• [Exercise goal]: Go through the records below and copy out every line that contains the word "qSop".

• [Source material]:
*** Block opens ***
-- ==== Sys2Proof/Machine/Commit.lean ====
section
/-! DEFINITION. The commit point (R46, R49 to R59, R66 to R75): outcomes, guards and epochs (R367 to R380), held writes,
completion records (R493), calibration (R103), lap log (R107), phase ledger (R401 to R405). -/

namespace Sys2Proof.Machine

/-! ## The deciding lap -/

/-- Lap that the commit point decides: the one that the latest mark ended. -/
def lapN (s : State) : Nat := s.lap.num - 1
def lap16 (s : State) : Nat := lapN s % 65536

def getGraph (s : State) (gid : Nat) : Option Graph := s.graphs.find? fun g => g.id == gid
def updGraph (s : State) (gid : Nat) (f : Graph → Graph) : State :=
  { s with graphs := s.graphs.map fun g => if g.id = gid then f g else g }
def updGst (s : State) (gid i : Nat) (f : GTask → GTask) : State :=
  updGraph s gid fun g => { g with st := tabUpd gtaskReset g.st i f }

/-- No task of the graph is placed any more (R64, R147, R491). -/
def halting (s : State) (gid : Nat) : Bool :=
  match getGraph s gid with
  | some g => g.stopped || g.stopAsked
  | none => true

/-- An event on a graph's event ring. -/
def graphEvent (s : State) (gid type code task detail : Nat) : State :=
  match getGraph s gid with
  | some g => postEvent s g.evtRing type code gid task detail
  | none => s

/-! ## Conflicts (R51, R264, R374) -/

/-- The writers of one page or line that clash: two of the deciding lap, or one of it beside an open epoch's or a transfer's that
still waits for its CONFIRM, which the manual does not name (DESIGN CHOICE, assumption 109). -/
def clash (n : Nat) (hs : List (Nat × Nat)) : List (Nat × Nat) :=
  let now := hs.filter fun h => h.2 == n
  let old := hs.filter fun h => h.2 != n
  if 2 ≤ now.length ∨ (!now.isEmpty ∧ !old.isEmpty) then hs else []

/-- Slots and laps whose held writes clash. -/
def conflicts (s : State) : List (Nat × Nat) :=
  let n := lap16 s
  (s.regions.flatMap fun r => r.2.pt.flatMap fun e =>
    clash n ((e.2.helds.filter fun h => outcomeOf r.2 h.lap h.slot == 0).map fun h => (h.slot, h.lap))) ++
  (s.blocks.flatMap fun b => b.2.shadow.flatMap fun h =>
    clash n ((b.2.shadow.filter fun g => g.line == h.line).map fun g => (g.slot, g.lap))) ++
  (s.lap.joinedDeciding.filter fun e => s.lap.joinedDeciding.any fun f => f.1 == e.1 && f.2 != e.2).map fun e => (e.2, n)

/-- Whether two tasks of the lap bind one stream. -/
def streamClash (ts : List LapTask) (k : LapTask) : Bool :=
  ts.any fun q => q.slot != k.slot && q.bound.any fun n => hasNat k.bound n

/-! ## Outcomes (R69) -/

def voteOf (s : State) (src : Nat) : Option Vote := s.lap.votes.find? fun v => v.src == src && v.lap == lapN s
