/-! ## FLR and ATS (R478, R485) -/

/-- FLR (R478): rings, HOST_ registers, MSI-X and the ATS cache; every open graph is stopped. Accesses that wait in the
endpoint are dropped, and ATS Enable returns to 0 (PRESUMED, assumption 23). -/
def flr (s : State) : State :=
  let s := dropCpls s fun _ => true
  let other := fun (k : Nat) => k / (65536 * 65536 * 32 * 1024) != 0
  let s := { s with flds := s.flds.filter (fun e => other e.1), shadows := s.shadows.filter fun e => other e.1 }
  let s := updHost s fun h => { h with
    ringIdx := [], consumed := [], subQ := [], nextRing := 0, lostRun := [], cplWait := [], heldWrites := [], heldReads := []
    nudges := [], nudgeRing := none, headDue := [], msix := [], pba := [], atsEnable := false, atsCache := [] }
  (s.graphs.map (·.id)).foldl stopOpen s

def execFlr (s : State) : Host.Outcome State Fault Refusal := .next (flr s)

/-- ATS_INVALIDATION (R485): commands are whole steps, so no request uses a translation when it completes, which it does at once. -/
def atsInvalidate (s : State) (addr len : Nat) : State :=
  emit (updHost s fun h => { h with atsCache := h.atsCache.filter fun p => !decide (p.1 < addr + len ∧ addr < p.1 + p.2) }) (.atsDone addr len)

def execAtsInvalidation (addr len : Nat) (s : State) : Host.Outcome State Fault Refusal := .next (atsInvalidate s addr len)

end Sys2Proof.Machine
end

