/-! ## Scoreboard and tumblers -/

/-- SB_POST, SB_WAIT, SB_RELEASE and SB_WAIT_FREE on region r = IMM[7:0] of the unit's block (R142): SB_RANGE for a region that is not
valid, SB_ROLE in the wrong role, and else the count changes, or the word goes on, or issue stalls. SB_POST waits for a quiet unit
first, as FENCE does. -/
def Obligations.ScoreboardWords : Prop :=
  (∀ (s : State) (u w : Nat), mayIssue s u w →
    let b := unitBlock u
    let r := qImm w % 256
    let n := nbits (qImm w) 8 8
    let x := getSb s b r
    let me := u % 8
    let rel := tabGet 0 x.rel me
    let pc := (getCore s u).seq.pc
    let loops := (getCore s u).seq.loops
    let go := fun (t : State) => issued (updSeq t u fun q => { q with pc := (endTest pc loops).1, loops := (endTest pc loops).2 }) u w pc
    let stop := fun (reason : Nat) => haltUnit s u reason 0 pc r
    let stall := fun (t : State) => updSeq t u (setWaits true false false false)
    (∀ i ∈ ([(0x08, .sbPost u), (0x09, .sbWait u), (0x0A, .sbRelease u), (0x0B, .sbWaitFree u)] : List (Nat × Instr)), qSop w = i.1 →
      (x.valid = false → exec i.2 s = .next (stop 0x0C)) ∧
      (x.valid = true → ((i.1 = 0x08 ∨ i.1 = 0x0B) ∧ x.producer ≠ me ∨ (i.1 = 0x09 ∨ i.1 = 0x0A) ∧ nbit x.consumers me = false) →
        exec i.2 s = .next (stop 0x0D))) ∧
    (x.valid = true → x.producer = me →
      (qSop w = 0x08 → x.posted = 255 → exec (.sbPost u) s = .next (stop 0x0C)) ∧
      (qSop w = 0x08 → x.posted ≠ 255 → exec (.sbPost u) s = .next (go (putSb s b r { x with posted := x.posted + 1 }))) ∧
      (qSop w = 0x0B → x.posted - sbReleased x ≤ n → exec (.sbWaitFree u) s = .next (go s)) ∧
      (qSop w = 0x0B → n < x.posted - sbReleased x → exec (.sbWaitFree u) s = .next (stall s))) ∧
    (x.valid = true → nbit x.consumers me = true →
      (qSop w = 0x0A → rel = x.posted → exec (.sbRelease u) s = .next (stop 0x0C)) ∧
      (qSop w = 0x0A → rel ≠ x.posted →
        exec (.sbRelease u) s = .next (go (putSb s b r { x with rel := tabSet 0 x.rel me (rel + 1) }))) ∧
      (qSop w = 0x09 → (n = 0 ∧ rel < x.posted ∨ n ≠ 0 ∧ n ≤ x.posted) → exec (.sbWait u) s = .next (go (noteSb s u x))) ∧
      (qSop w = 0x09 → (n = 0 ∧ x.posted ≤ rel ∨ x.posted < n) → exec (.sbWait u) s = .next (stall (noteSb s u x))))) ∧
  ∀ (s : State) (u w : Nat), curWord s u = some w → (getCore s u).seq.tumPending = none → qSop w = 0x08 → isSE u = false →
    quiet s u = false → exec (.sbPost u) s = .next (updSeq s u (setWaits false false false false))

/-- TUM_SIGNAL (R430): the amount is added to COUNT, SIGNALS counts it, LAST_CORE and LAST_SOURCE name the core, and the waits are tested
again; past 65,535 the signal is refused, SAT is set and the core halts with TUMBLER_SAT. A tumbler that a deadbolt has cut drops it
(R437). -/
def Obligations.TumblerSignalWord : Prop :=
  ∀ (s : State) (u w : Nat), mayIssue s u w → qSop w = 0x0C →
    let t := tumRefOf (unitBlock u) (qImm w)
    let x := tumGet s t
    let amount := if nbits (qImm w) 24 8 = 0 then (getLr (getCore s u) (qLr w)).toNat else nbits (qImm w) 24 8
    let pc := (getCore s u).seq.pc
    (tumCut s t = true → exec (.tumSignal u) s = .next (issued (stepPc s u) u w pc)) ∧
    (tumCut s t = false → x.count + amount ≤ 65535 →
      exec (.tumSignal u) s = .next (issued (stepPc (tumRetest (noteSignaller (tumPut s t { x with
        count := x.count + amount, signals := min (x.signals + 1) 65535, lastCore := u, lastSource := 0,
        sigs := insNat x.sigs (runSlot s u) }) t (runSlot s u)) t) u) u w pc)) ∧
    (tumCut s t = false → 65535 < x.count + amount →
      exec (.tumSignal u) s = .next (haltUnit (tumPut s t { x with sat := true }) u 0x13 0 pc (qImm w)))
*** Block closes ***
*** Block opens ***
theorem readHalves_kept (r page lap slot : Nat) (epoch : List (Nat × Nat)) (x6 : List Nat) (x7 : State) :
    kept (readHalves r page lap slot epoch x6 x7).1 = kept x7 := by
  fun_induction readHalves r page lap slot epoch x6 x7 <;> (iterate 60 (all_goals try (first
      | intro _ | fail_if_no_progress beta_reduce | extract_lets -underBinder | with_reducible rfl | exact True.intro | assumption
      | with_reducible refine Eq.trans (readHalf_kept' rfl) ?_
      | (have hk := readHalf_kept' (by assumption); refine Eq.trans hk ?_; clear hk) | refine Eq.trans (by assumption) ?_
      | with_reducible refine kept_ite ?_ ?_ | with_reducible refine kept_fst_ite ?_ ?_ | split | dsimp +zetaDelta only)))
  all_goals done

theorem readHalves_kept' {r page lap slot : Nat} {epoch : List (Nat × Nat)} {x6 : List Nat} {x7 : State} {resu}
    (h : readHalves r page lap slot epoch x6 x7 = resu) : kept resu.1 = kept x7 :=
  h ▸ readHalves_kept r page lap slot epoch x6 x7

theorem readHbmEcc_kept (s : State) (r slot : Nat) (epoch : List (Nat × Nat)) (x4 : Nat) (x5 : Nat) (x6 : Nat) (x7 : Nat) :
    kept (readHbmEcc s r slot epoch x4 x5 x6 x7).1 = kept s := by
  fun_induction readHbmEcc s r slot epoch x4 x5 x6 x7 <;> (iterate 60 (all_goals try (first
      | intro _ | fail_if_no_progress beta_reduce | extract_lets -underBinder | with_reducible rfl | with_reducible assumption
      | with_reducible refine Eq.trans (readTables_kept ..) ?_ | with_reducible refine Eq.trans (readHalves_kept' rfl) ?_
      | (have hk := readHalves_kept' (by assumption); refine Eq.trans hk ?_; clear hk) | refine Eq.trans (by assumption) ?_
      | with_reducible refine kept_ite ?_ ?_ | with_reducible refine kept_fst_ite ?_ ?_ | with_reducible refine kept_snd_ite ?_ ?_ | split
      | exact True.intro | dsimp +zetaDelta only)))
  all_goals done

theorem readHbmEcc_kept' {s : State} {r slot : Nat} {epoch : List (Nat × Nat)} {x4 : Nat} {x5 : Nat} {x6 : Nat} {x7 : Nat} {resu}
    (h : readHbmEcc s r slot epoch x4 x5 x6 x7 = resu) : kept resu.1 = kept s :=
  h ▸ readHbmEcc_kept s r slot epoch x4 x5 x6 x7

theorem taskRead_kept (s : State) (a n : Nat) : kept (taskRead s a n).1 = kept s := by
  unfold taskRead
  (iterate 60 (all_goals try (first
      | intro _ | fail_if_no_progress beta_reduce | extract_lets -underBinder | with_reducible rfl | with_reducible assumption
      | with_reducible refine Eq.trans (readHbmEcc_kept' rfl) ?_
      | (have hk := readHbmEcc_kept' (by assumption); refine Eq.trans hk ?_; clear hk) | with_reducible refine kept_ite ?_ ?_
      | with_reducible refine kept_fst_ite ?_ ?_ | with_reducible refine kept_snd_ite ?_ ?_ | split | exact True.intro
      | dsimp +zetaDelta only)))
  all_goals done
*** Block closes ***
• [Completed task]:
    (∀ i ∈ ([(0x08, .sbPost u), (0x09, .sbWait u), (0x0A, .sbRelease u), (0x0B, .sbWaitFree u)] : List (Nat × Instr)), qSop w = i.1 →
      (qSop w = 0x08 → x.posted = 255 → exec (.sbPost u) s = .next (stop 0x0C)) ∧
      (qSop w = 0x08 → x.posted ≠ 255 → exec (.sbPost u) s = .next (go (putSb s b r { x with posted := x.posted + 1 }))) ∧
      (qSop w = 0x0B → x.posted - sbReleased x ≤ n → exec (.sbWaitFree u) s = .next (go s)) ∧
      (qSop w = 0x0B → n < x.posted - sbReleased x → exec (.sbWaitFree u) s = .next (stall s))) ∧
      (qSop w = 0x0A → rel = x.posted → exec (.sbRelease u) s = .next (stop 0x0C)) ∧
      (qSop w = 0x0A → rel ≠ x.posted →
      (qSop w = 0x09 → (n = 0 ∧ rel < x.posted ∨ n ≠ 0 ∧ n ≤ x.posted) → exec (.sbWait u) s = .next (go (noteSb s u x))) ∧
      (qSop w = 0x09 → (n = 0 ∧ x.posted ≤ rel ∨ x.posted < n) → exec (.sbWait u) s = .next (stall (noteSb s u x))))) ∧
  ∀ (s : State) (u w : Nat), curWord s u = some w → (getCore s u).seq.tumPending = none → qSop w = 0x08 → isSE u = false →
  ∀ (s : State) (u w : Nat), mayIssue s u w → qSop w = 0x0C →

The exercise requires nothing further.